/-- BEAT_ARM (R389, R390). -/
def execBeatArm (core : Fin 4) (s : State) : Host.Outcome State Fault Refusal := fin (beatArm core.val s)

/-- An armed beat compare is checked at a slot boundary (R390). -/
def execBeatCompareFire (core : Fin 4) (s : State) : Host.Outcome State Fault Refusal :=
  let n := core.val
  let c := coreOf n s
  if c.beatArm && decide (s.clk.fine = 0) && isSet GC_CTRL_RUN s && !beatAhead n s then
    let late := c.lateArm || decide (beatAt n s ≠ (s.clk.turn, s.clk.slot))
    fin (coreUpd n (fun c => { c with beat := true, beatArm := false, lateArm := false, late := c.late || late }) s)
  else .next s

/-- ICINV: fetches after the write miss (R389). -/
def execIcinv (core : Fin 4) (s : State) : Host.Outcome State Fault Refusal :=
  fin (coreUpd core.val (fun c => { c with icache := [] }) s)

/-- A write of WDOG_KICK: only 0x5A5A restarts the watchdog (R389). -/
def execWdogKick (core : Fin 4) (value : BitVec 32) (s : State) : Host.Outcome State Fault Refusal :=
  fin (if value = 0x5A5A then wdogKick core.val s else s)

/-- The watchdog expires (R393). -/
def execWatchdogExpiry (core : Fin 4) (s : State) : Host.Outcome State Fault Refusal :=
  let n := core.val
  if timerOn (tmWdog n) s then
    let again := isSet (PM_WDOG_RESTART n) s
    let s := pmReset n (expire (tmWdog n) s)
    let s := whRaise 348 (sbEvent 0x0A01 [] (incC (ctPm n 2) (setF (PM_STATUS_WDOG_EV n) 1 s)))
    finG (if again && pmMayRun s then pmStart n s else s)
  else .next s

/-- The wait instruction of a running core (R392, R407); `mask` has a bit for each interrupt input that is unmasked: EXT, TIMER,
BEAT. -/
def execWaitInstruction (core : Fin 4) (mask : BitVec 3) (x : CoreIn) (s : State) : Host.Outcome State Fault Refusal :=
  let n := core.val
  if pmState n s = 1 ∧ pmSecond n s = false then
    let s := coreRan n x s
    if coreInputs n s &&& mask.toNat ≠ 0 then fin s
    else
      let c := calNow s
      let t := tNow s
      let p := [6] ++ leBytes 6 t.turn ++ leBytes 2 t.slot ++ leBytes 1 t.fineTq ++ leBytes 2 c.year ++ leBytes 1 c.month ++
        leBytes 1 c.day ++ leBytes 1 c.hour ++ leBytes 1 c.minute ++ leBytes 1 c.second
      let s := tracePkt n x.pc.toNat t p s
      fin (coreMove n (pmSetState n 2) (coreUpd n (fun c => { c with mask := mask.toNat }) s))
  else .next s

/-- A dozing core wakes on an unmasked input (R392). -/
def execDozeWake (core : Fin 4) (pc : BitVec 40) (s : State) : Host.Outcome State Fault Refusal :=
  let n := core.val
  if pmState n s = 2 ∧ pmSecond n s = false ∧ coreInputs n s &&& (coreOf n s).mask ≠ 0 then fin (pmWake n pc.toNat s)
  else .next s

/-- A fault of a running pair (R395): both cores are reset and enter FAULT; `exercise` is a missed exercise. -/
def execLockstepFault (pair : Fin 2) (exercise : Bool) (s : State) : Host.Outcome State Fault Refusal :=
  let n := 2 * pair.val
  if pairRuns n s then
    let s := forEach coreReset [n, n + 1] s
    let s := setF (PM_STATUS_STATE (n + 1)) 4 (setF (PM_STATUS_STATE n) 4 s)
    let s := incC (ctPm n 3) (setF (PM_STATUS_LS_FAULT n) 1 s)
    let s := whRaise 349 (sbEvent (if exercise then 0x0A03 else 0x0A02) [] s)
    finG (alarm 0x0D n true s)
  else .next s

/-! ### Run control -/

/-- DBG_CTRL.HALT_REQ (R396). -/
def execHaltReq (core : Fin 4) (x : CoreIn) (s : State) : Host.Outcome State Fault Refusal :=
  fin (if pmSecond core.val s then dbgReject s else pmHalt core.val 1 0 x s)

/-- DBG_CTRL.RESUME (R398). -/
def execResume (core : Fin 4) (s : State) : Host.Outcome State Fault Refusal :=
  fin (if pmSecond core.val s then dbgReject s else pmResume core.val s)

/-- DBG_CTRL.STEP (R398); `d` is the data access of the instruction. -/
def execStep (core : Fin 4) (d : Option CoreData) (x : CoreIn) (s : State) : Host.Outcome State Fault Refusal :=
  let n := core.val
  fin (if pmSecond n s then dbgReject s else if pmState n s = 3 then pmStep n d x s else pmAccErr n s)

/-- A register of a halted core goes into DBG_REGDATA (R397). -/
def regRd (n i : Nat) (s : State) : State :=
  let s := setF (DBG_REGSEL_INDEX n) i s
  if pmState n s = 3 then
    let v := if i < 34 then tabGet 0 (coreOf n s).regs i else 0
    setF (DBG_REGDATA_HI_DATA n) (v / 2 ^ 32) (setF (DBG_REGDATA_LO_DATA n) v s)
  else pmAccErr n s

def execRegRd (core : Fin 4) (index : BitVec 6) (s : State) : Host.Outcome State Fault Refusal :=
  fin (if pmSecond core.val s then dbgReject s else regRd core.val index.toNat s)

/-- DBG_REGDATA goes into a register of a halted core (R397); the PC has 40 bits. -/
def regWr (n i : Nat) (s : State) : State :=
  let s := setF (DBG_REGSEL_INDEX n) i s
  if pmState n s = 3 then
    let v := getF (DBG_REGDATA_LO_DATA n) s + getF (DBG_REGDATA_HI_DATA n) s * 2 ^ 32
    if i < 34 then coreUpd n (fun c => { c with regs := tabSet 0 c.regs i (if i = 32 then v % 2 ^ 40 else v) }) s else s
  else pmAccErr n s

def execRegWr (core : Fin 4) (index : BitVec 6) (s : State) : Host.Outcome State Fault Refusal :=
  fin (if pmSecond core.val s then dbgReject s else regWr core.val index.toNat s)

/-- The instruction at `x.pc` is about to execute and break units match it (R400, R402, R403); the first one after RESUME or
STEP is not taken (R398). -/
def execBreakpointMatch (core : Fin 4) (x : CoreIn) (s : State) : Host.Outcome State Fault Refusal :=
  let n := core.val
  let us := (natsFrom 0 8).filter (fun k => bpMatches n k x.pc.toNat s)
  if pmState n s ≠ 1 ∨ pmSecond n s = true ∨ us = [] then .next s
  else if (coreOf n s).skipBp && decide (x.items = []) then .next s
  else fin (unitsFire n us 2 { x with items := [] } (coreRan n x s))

• What the exercise asks: Quote every record above exactly.

• Exercise result:
/-- BEAT_ARM (R389, R390). -/
def execBeatArm (core : Fin 4) (s : State) : Host.Outcome State Fault Refusal := fin (beatArm core.val s)

/-- An armed beat compare is checked at a slot boundary (R390). -/
def execBeatCompareFire (core : Fin 4) (s : State) : Host.Outcome State Fault Refusal :=
  let n := core.val
  let c := coreOf n s
  if c.beatArm && decide (s.clk.fine = 0) && isSet GC_CTRL_RUN s && !beatAhead n s then
    let late := c.lateArm || decide (beatAt n s ≠ (s.clk.turn, s.clk.slot))
    fin (coreUpd n (fun c => { c with beat := true, beatArm := false, lateArm := false, late := c.late || late }) s)
  else .next s

/-- ICINV: fetches after the write miss (R389). -/
def execIcinv (core : Fin 4) (s : State) : Host.Outcome State Fault Refusal :=
  fin (coreUpd core.val (fun c => { c with icache := [] }) s)

/-- A write of WDOG_KICK: only 0x5A5A restarts the watchdog (R389). -/
def execWdogKick (core : Fin 4) (value : BitVec 32) (s : State) : Host.Outcome State Fault Refusal :=
  fin (if value = 0x5A5A then wdogKick core.val s else s)

/-- The watchdog expires (R393). -/
def execWatchdogExpiry (core : Fin 4) (s : State) : Host.Outcome State Fault Refusal :=
  let n := core.val
  if timerOn (tmWdog n) s then
    let again := isSet (PM_WDOG_RESTART n) s
    let s := pmReset n (expire (tmWdog n) s)
    let s := whRaise 348 (sbEvent 0x0A01 [] (incC (ctPm n 2) (setF (PM_STATUS_WDOG_EV n) 1 s)))
    finG (if again && pmMayRun s then pmStart n s else s)
  else .next s

/-- The wait instruction of a running core (R392, R407); `mask` has a bit for each interrupt input that is unmasked: EXT, TIMER,
BEAT. -/
def execWaitInstruction (core : Fin 4) (mask : BitVec 3) (x : CoreIn) (s : State) : Host.Outcome State Fault Refusal :=
  let n := core.val
  if pmState n s = 1 ∧ pmSecond n s = false then
    let s := coreRan n x s
    if coreInputs n s &&& mask.toNat ≠ 0 then fin s
    else
      let c := calNow s
      let t := tNow s
      let p := [6] ++ leBytes 6 t.turn ++ leBytes 2 t.slot ++ leBytes 1 t.fineTq ++ leBytes 2 c.year ++ leBytes 1 c.month ++
        leBytes 1 c.day ++ leBytes 1 c.hour ++ leBytes 1 c.minute ++ leBytes 1 c.second
      let s := tracePkt n x.pc.toNat t p s
      fin (coreMove n (pmSetState n 2) (coreUpd n (fun c => { c with mask := mask.toNat }) s))
  else .next s

/-- A dozing core wakes on an unmasked input (R392). -/
def execDozeWake (core : Fin 4) (pc : BitVec 40) (s : State) : Host.Outcome State Fault Refusal :=
  let n := core.val
  if pmState n s = 2 ∧ pmSecond n s = false ∧ coreInputs n s &&& (coreOf n s).mask ≠ 0 then fin (pmWake n pc.toNat s)
  else .next s

/-- A fault of a running pair (R395): both cores are reset and enter FAULT; `exercise` is a missed exercise. -/
def execLockstepFault (pair : Fin 2) (exercise : Bool) (s : State) : Host.Outcome State Fault Refusal :=
  let n := 2 * pair.val
  if pairRuns n s then
    let s := forEach coreReset [n, n + 1] s
    let s := setF (PM_STATUS_STATE (n + 1)) 4 (setF (PM_STATUS_STATE n) 4 s)
    let s := incC (ctPm n 3) (setF (PM_STATUS_LS_FAULT n) 1 s)
    let s := whRaise 349 (sbEvent (if exercise then 0x0A03 else 0x0A02) [] s)
    finG (alarm 0x0D n true s)
  else .next s

/-! ### Run control -/

/-- DBG_CTRL.HALT_REQ (R396). -/
def execHaltReq (core : Fin 4) (x : CoreIn) (s : State) : Host.Outcome State Fault Refusal :=
  fin (if pmSecond core.val s then dbgReject s else pmHalt core.val 1 0 x s)

/-- DBG_CTRL.RESUME (R398). -/
def execResume (core : Fin 4) (s : State) : Host.Outcome State Fault Refusal :=
  fin (if pmSecond core.val s then dbgReject s else pmResume core.val s)

/-- DBG_CTRL.STEP (R398); `d` is the data access of the instruction. -/
def execStep (core : Fin 4) (d : Option CoreData) (x : CoreIn) (s : State) : Host.Outcome State Fault Refusal :=
  let n := core.val
  fin (if pmSecond n s then dbgReject s else if pmState n s = 3 then pmStep n d x s else pmAccErr n s)

/-- A register of a halted core goes into DBG_REGDATA (R397). -/
def regRd (n i : Nat) (s : State) : State :=
  let s := setF (DBG_REGSEL_INDEX n) i s
  if pmState n s = 3 then
    let v := if i < 34 then tabGet 0 (coreOf n s).regs i else 0
    setF (DBG_REGDATA_HI_DATA n) (v / 2 ^ 32) (setF (DBG_REGDATA_LO_DATA n) v s)
  else pmAccErr n s

def execRegRd (core : Fin 4) (index : BitVec 6) (s : State) : Host.Outcome State Fault Refusal :=
  fin (if pmSecond core.val s then dbgReject s else regRd core.val index.toNat s)

/-- DBG_REGDATA goes into a register of a halted core (R397); the PC has 40 bits. -/
def regWr (n i : Nat) (s : State) : State :=
  let s := setF (DBG_REGSEL_INDEX n) i s
  if pmState n s = 3 then
    let v := getF (DBG_REGDATA_LO_DATA n) s + getF (DBG_REGDATA_HI_DATA n) s * 2 ^ 32
    if i < 34 then coreUpd n (fun c => { c with regs := tabSet 0 c.regs i (if i = 32 then v % 2 ^ 40 else v) }) s else s
  else pmAccErr n s

def execRegWr (core : Fin 4) (index : BitVec 6) (s : State) : Host.Outcome State Fault Refusal :=
  fin (if pmSecond core.val s then dbgReject s else regWr core.val index.toNat s)

/-- The instruction at `x.pc` is about to execute and break units match it (R400, R402, R403); the first one after RESUME or
STEP is not taken (R398). -/
def execBreakpointMatch (core : Fin 4) (x : CoreIn) (s : State) : Host.Outcome State Fault Refusal :=
  let n := core.val
  let us := (natsFrom 0 8).filter (fun k => bpMatches n k x.pc.toNat s)
  if pmState n s ≠ 1 ∨ pmSecond n s = true ∨ us = [] then .next s
  else if (coreOf n s).skipBp && decide (x.items = []) then .next s
  else fin (unitsFire n us 2 { x with items := [] } (coreRan n x s))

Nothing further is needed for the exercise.